The manufacturing costs may as well be reduced, as the production of the faceplate is replaced by an individually configurable assembly of components wired to the battery carrier.

Furthermore, the mechanical stability of hearing instruments may be enhanced as the components are mechanically decoupled and supported directly to the shell of the hearing instrument.

The top view and bottom view onto the cover plate 2 is depicted in FIGS. 7 and 8. Cover plate 2 only has to be shaped according the opening of the shell 1 of the hearing instrument and has to receive openings for the components according the location data of those components. There is no need to provide additional strength elements or a thick wall for receiving forces from the components, as the components will not be directly supported by the cover plate 2.

It will be clear to one skilled in the art that other applications may be substituted for those set forth herein without departing from the spirit and scope of the present invention.

Claims

1. A method of manufacturing custom shaped hearing instruments comprising the steps of: recording the data of the individual shape of the ear and/or ear canal of the person to wear the hearing instrument,designing digitally the shape of a shell for said hearing instrument by using said recorded data, the shell being a hollow shell having at least one opening at its distal end,arranging virtually all components, such as battery module, microphone(s), electronic module(s) and control(s), of said hearing instrument within said shape of the shell to define the final locations of said components,generating digitally support elements as support structure within said shell according to said final locations of said components, said support structure comprising openings or cuts accessible from the distal opening of said shell,manufacturing said shell using a digital printing technique considering the digitally processed data from said antecedent steps,connecting said components together with any necessary wiring,placing said components into said manufactured shell at its designated locations into the respective support elements, by carrying the wiring through said openings or cuts of the support elements,placing and attaching a cover plate onto said opening of said shell, thereby clamping said components between the cover plate and the shell or the support elements respectively.

2. Method according to claim 1 further comprising the step of pre-assembling the wiring of said components.

3. Method according to claim 2 wherein the components are chosen out of a range of standard components according to the individual needs and/or prerequisites of the person to wear the hearing instrument.

4. Method according to claim 1 wherein as a first step, the location of a battery carrier will be defined taking into account the geometry of said battery carrier and the geometry of the individual shape of the ear or ear canal.

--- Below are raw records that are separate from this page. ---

-- ==== Sys2Proof/Machine/Clocks.lean ====
section
/-!
DEFINITION. Clocks and frequency steps (chapter 13): the reference, droop, requests, votes, decisions, and the change of the
ceilings at a boundary.
-/

namespace Sys2Proof.Machine

/-! ## REFCLK (R390) -/

/-- The Headgate finds no REFCLK for 1 µs: the cleaning loop holds. -/
def refclkLoss (d : Dev) : Dev := { d with ck.refLost := some (d.ck.refLost.getD d.tb.ns) }
/-- REFCLK_LOSS (R390). -/
def execRefclkLoss (s : State) : Result := s.run .refclkLoss refclkLoss

/-- REFCLK is back within 1 ms: the device continues. -/
def refclkRestored (d : Dev) : Dev := { d with ck.refLost := none }
/-- REFCLK_RESTORED (R390). -/
def execRefclkRestored (s : State) : Result := s.run .refclkRestored refclkRestored

/-- REFCLK is not back within 1 ms: SAFE_HOLD, cause REFCLK. -/
def refclkHoldExpiry (d : Dev) : Dev :=
  match d.ck.refLost with
  | some t => (d.reach (t + 1000000)).safeHold 3
  | none => d
/-- REFCLK_HOLD_EXPIRY (R390). -/
def execRefclkHoldExpiry (s : State) : Result := s.run .refclkHoldExpiry refclkHoldExpiry

/-! ## Droop (R391, R392) -/

/-- Update the droop counts of a region. -/
def Dev.countDroop (site stand pos : Nat) (f : DroopCount → DroopCount) (d : Dev) : Dev :=
  let fresh : DroopCount := { site, stand, pos, droops := 0, sustained := 0, time := 0 }
  { d with ck.droopCounts := upsert (fun c => c.site == site && c.stand == stand && c.pos == pos) fresh f d.ck.droopCounts }

/-- Whether an entry is of a region. -/
def Droop.is (site stand pos : Nat) (x : Droop) : Bool := x.site == site && x.stand == stand && x.pos == pos

/-- A region leaves droop: its time is counted. -/
def supplyRecovery (site stand pos : Nat) (d : Dev) : Dev :=
  match d.ck.droops.find? (Droop.is site stand pos) with
  | none => d
  | some x =>
    { d with ck.droops := d.ck.droops.erase x }.countDroop site stand pos fun c => { c with time := c.time + (d.tb.ns - x.since) }
/-- SUPPLY_RECOVERY (R391). -/
def execSupplyRecovery (site stand pos : Nat) (s : State) : Result :=
  s.run (.supplyRecovery site stand pos) (supplyRecovery site stand pos)

/-- Frequency of a region's oscillator (R391): the ceiling, or in droop what its supply supports; below 70 % of the ceiling its clock stops. -/
def Dev.oscillator (d : Dev) (site stand pos : Nat) : Nat :=
  let top := d.ceiling site (posDomain pos)
  match d.ck.droops.find? (Droop.is site stand pos) with
  | some x => if x.mhz * 10 < top * 7 then 0 else min x.mhz top
  | none => top

/-- Regions whose supply supports their ceiling leave droop (R391, R392): a step-down can lower a ceiling to it (R400). -/
def Dev.endDroops (d : Dev) : Dev :=
  each (d.ck.droops.filter fun x => decide (d.ceiling x.site (posDomain x.pos) ≤ x.mhz)) (fun x => supplyRecovery x.site x.stand x.pos) d

/-- The local supply of a region supports only `mhz` (R391). -/
def supplyDroop (site stand pos mhz : Nat) (d : Dev) : Dev :=
  let top := d.ceiling site (posDomain pos)
  if top ≤ mhz then supplyRecovery site stand pos d
  else
    if d.ck.droops.any (Droop.is site stand pos) then
      { d with ck.droops := mapIf (Droop.is site stand pos) (fun x => { x with mhz }) d.ck.droops }
    else
      let x : Droop := { site, stand, pos, mhz, since := d.tb.ns, sustained := false }
      { d with ck.droops := d.ck.droops ++ [x] }.countDroop site stand pos fun c => { c with droops := c.droops + 1 }
/-- SUPPLY_DROOP (R391). -/
def execSupplyDroop (site stand pos mhz : Nat) (s : State) : Result :=
  s.run (.supplyDroop site stand pos mhz) (supplyDroop site stand pos mhz)

/-- A region has been in droop for 10 µs without a break (R392). -/
def sustainedDroop (site stand pos : Nat) (d : Dev) : Dev :=
  match d.ck.droops.find? (Droop.is site stand pos) with
  | none => d
  | some x =>
    if x.sustained then d
    else
      let d1 := d.reach (x.since + 10000)
      let d2 := { d1 with ck.droops := mapIf (Droop.is site stand pos) (fun x => { x with sustained := true }) d1.ck.droops }
      d2.countDroop site stand pos fun c => { c with sustained := c.sustained + 1 }
/-- SUSTAINED_DROOP (R392). -/
def execSustainedDroop (site stand pos : Nat) (s : State) : Result :=
  s.run (.sustainedDroop site stand pos) (sustainedDroop site stand pos)

/-! ## Requests (R394, R395) -/

/-- Pending request of a domain. -/
def Dev.req (d : Dev) : Domain → Option StepReq
  | .cd9 => d.ck.req9
  | .cd10 => d.ck.req10
/-- Set the pending request of a domain. -/
def Dev.setReq (dom : Domain) (r : Option StepReq) (d : Dev) : Dev :=
  match dom with
  | .cd9 => { d with ck.req9 := r }
  | .cd10 => { d with ck.req10 := r }
/-- Target of a domain's raised rails. -/
def Dev.rails (d : Dev) : Domain → Option Nat
  | .cd9 => d.ck.rails9
  | .cd10 => d.ck.rails10
/-- Set the target of a domain's rails. -/
def Dev.setRails (dom : Domain) (r : Option Nat) (d : Dev) : Dev :=
  match dom with
  | .cd9 => { d with ck.rails9 := r }
  | .cd10 => { d with ck.rails10 := r }
/-- Decision of a domain in this round. -/
def Dev.dec (d : Dev) : Domain → Option Bool
  | .cd9 => d.ck.dec9
  | .cd10 => d.ck.dec10
/-- Set the decision of a domain. -/
def Dev.setDec (dom : Domain) (r : Option Bool) (d : Dev) : Dev :=
  match dom with
  | .cd9 => { d with ck.dec9 := r }
  | .cd10 => { d with ck.dec10 := r }

/-- Whether a step of a domain is legal (R393). -/
def stepOk (dom : Domain) (mhz : Nat) : Bool :=
  decide (600 ≤ mhz) && decide (mhz ≤ (match dom with
    | .cd9 => 2200
    | .cd10 => 2400)) && mhz % 25 == 0

/-- The boundary at which a request made now is first voted (R394). -/
def Dev.voteBoundary (d : Dev) : Nat :=
  if d.rd.active ∧ d.tb.ns < d.rd.start + d.rd.period - 50000 then d.rd.next else d.rd.next + d.rd.period

/-- A new request replaces the pending one (R394); rails already raised follow it (R396), unless the decision is already sent (R400). -/
def Dev.request (dom : Domain) (mhz : Nat) (d : Dev) : Dev :=
  let r : StepReq := { mhz, at_ := d.voteBoundary }
  let d1 := d.setReq dom (some r)
  if d.dec dom = some true then d1
  else d1.setRails dom ((d.rails dom).bind fun _ => if d.step dom < mhz then some mhz else none)

/-- FREQ_STEP_SET (R394, R395). -/
def freqStepSet (ch : Nat) (d : Dev) : Dev :=
  d.onCommand 0x0401 ch fun _ b d =>
    let n := u8 b 0
    let mhz := u16 b 2
    let dom : Domain := if n = 9 then .cd9 else .cd10
    if (n ≠ 9 ∧ n ≠ 10) ∨ u8 b 1 ≠ 0 ∨ !stepOk dom mhz then d.fail ch stBadParam
    else if d.str.slack then
      let keep := d.ck.slackSteps.map fun s => match dom with
        | .cd9 => (mhz, s.2)
        | .cd10 => (s.1, mhz)
      let d1 := d.setReq dom ((d.req dom).map fun r => { r with mhz })
      ({ d1 with ck.slackSteps := keep }).answer ch stOk [] 0
    else if d.req dom = none ∧ d.step dom = mhz then d.answer ch stOk [] 0
    else (d.request dom mhz).answer ch stAccepted [] d.voteBoundary
/-- FREQ_STEP_SET (R394). -/
def execFreqStepSet (ch : Nat) (s : State) : Result := s.run (.freqStepSet ch) (freqStepSet ch)

/-! ## The vote (R396) -/

/-- The step-up of a domain that this round votes, if any. -/
def Dev.votedStep (d : Dev) (dom : Domain) : Option Nat :=
  (d.req dom).bind fun r => if r.at_ ≤ d.rd.next ∧ d.step dom < r.mhz then some r.mhz else none

/-- VOLTAGE_RISE_START, 50 µs before the end of a round (R396): rails rise for each step-up voted in this round. -/
def voltageRiseStart (d : Dev) : Dev :=
  d.onPoint .voltRise (d.rd.period - 50000) fun d =>
    let one := fun (dom : Domain) (d : Dev) => match d.votedStep dom with
      | some mhz => d.setRails dom (some mhz)
      | none => d
    one .cd10 (one .cd9 d)
/-- VOLTAGE_RISE_START (R396). -/
def execVoltageRiseStart (s : State) : Result := s.run .voltageRiseStart voltageRiseStart

/-- Compute sites that vote: in service and not quiesced (R106, R396). -/
def Dev.voters (d : Dev) : List Nat := computeSites.filter fun s => d.inService s && (d.site s).phase == .running

/-- The first condition of R396 that fails at a site: 0 none. -/
def Dev.voteCause (d : Dev) (site : Nat) (dom : Domain) (railOk staged : Bool) : Nat :=
  if !railOk || (d.rails dom).isNone then 1
  else if !staged then 2
  else if d.ck.droops.any fun x => x.site == site && posDomain x.pos == dom && x.sustained then 3
  else if d.th.throttles.any fun t => t.site == site && decide (1 < t.div) then 4
  else 0

/-- A site's vote (R396): sent to the active Ranger at +P − 5 µs, in a CONTROL cell; it is not sent after +P − 4 µs, since it would not count. -/
def frequencyStepVote (site : Nat) (dom : Domain) (railOk staged : Bool) (d : Dev) : Dev :=
  if !d.rd.active || d.rd.done.contains .decision || (d.votedStep dom).isNone || !d.voters.contains site ||
      d.ck.votes.any (fun v => v.site == site && v.dom == dom) then d
  else
    let d1 := d.reach (d.rd.start + d.rd.period - 5000)
    if d1.rd.start + d1.rd.period - 4000 < d1.tb.ns then d1
    else d1.sendCtl site d1.activePort (.vote dom (d1.voteCause site dom railOk staged))
/-- FREQUENCY_STEP_VOTE (R396). -/
def execFrequencyStepVote (site : Nat) (dom : Domain) (railOk staged : Bool) (s : State) : Result :=
  s.run (.frequencyStepVote site dom railOk staged) (frequencyStepVote site dom railOk staged)

/-- Sites that are not ready, with their causes; 5 where the vote is missing. -/
def Dev.notReady (d : Dev) (dom : Domain) : List (Nat × Nat) :=
  d.voters.filterMap fun s =>
    match d.ck.votes.find? fun v => v.site == s && v.dom == dom with
    | some v => if v.cause = 0 then none else some (s, v.cause)
    | none => some (s, 5)

/-- The decision for one domain (R396): COMMIT when every site is ready; else STEP_DEFERRED. -/
def Dev.decideStep (dom : Domain) (d : Dev) : Dev :=
  match d.votedStep dom with
  | none => d
  | some _ =>
    let no := d.notReady dom
    if no.isEmpty then (d.setDec dom (some true)).notice 0 0
    else (d.setDec dom (some false)).logWith 0 0 0x0402 no.length (no.map fun e => (siteUnit e.1, e.2))

/-- The decision on a domain goes to every site that votes (R396), in CONTROL cells. -/
def Dev.sendDecision (dom : Domain) (d : Dev) : Dev :=
  match d.dec dom with
  | some commit => each d.voters (fun s => Dev.sendCtl d.activePort s (.decision dom commit)) d
  | none => d

/-- FREQUENCY_STEP_DECISION, 3 µs before the end of a round (R396): a Ranger that runs decides, and sends its decisions; without one nothing
is decided (R400). -/
def frequencyStepDecision (d : Dev) : Dev :=
  d.onPoint .decision (d.rd.period - 3000) fun d =>
    let d1 := if d.fw.rangerUp ∧ d.fw.handover = none then (((d.decideStep .cd9).decideStep .cd10).sendDecision .cd9).sendDecision .cd10 else d
    { d1 with ck.votes := [] }
/-- FREQUENCY_STEP_DECISION (R396). -/
def execFrequencyStepDecision (s : State) : Result := s.run .frequencyStepDecision frequencyStepDecision

/-- Sites that hold no decision 1 µs before the boundary keep their ceiling (R398): STEP_SPLIT. -/
def stepDecisionMissing (sites : List Nat) (d : Dev) : Dev :=
  if d.ck.dec9 = none ∧ d.ck.dec10 = none then d
  else d.onPoint .missing (d.rd.period - 1000) fun d =>
    let no := d.voters.filter sites.contains
    if no.isEmpty then d
    else ({ d with ck.noDecision := no }).logWith 0 0 0x0403 no.length (no.map fun s => (siteUnit s, 0))
/-- STEP_DECISION_MISSING (R398). -/
def execStepDecisionMissing (sites : List Nat) (s : State) : Result :=
  s.run (.stepDecisionMissing sites) (stepDecisionMissing sites)

/-! ## At the boundary (R397 to R399, R85, R212, R213) -/

/-- Set the step of a domain. -/
def Dev.setStep (dom : Domain) (mhz : Nat) (d : Dev) : Dev :=
  match dom with
  | .cd9 => { d with ck.cd9 := mhz }
  | .cd10 => { d with ck.cd10 := mhz }

/-- A ceiling changes (R393, R398, R106): sites without the decision, and quiesced sites, keep theirs. -/
def Dev.changeStep (dom : Domain) (mhz : Nat) (split : List Nat) (d : Dev) : Dev :=
  let behind := computeSites.filter fun s => split.contains s || (d.site s).phase != .running
  let keep := behind.filterMap fun s =>
    if d.ck.siteCeil.any (fun e => e.1 == s && e.2.1 == dom) then none else some (s, dom, d.step dom)
  { d with ck.siteCeil := d.ck.siteCeil ++ keep }.setStep dom mhz

/-- One domain at a boundary (R396, R397): a committed step-up or a step-down takes effect; a deferred request stays. -/
def Dev.commitStep (dom : Domain) (d : Dev) : Dev :=
  let due := (d.req dom).elim false fun r => decide (r.at_ ≤ d.rd.start)
  if d.dec dom = some true then
    let d1 := d.changeStep dom ((d.rails dom).getD (d.step dom)) d.ck.noDecision
    (if due then d1.setReq dom none else d1).setRails dom none
  else match d.req dom with
    | some r => if due ∧ r.mhz ≤ d.step dom then ((d.changeStep dom r.mhz []).setReq dom none).setRails dom none else d
    | none => d

/-- Swallowing ratios are fixed from the ceilings and the cores' maxima (R85). -/
def Dev.fixSwallow (d : Dev) : Dev :=
  { d with ck.swallow := d.cs.maxima.filterMap fun e =>
      let k := swallowK (d.ceiling e.1 (posDomain e.2.2.1)) e.2.2.2
      if k = 0 then none else some (e.1, e.2.1, e.2.2.1, k) }

/-- The decision is sent again to the sites that did not hold it (R398). -/
def Dev.resendDecision (dom : Domain) (d : Dev) : Dev :=
  if d.dec dom = some true then each d.ck.noDecision (fun s => Dev.sendCtl d.activePort s (.decision dom true)) d else d

/-- Frequency steps at a boundary: sites that missed the last decision load it (R398), committed steps take effect, the ratios of
R85 are fixed. -/
def Dev.stepBoundary (d : Dev) : Dev :=
  let old := (d.ck.cd9, d.ck.cd10)
  let d1 := { d with ck.siteCeil := d.ck.siteCeil.filter fun e => (d.site e.1).phase != SitePhase.running }
  let d2 := (((d1.commitStep .cd9).commitStep .cd10).resendDecision .cd9).resendDecision .cd10
  let d3 := { d2 with ck.dec9 := none, ck.dec10 := none, ck.noDecision := [], ck.votes := [] }.fixSwallow.endDroops
  if (d3.ck.cd9, d3.ck.cd10) = old then d3 else d3.rebudget

/-- Slack begins (R212, R395, R400): both domains step down to 600 MHz, and Trickle's ratio begins to fall (R410); a pending request becomes the step to restore. -/
def Dev.enterSlack (d : Dev) : Dev :=
  let restore := fun (dom : Domain) => (d.req dom).elim (d.step dom) (·.mhz)
  let d1 := { d with
    ck.slackSteps := some (restore .cd9, restore .cd10)
    ck.req9 := none
    ck.req10 := none
    ck.rails9 := none
    ck.rails10 := none
    ck.dec9 := none
    ck.dec10 := none
    str.slack := true
    str.slackExit := none
    pw.trickleStep := d.tb.ns }
  ((d1.changeStep .cd9 600 []).changeStep .cd10 600 []).fixSwallow.endDroops.rebudget

/-- Count the empty rounds as a round ends (R212), and leave Slack at the boundary after the cut-off that took items (R213). -/
def Dev.slackBoundary (d : Dev) : Dev :=
  let on := d.hg.devState == .ready || d.hg.devState == .service
  let n := if d.str.busy || !on || !d.rd.begun then 0 else min 64 (d.str.emptyRounds + 1)
  let d1 := { d with str.emptyRounds := n }
  match d.str.slackExit with
  | some m =>
    if d.rd.number ≤ m then { d1 with str.slack := false, ck.slackSteps := none, pw.trickleStep := d1.tb.ns }
    else { d1 with str.slackExit := none }
  | none => if 64 ≤ n ∧ !d.str.slack then d1.enterSlack else d1

end Sys2Proof.Machine
end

5. Method according to claim 1 wherein a receiver is mounted into said shell by using an elastomeric tube and suspension.

6. Method according to claim 1 wherein the cover plate is attached to said shell by means of adhesive, mechanical interlocking elements, such as snap fits, or separate fixing means such as screws.

7. Hearing instrument comprising a custom shaped shell (1), the shell (1) having at one end an opening,one or more components to be arranged within and/or at the shell (1), the components being selectively connected to each other by means of wiring and comprising at least ofa battery carrier (9) to be inserted into said shell (1) comprising programming contacts,an electronic module (10),a microphone (12),control elements (4;5) for the individual control or setting of values of the electronic module; furthermorea cover plate (2) to be connected to the shell (1) to close said opening, the outer surface of the cover plate (2) being individually shaped and having at least one aperture,wherein the shell (1) comprising individually arranged support structures (4′;5′) for positioning and holding each of said components (4;5;10;11;12) in a predefined position within the shell (1).

8. Hearing instrument according to claim 7 wherein the materials of said cover plate (4) and said shell (1) are different from each other.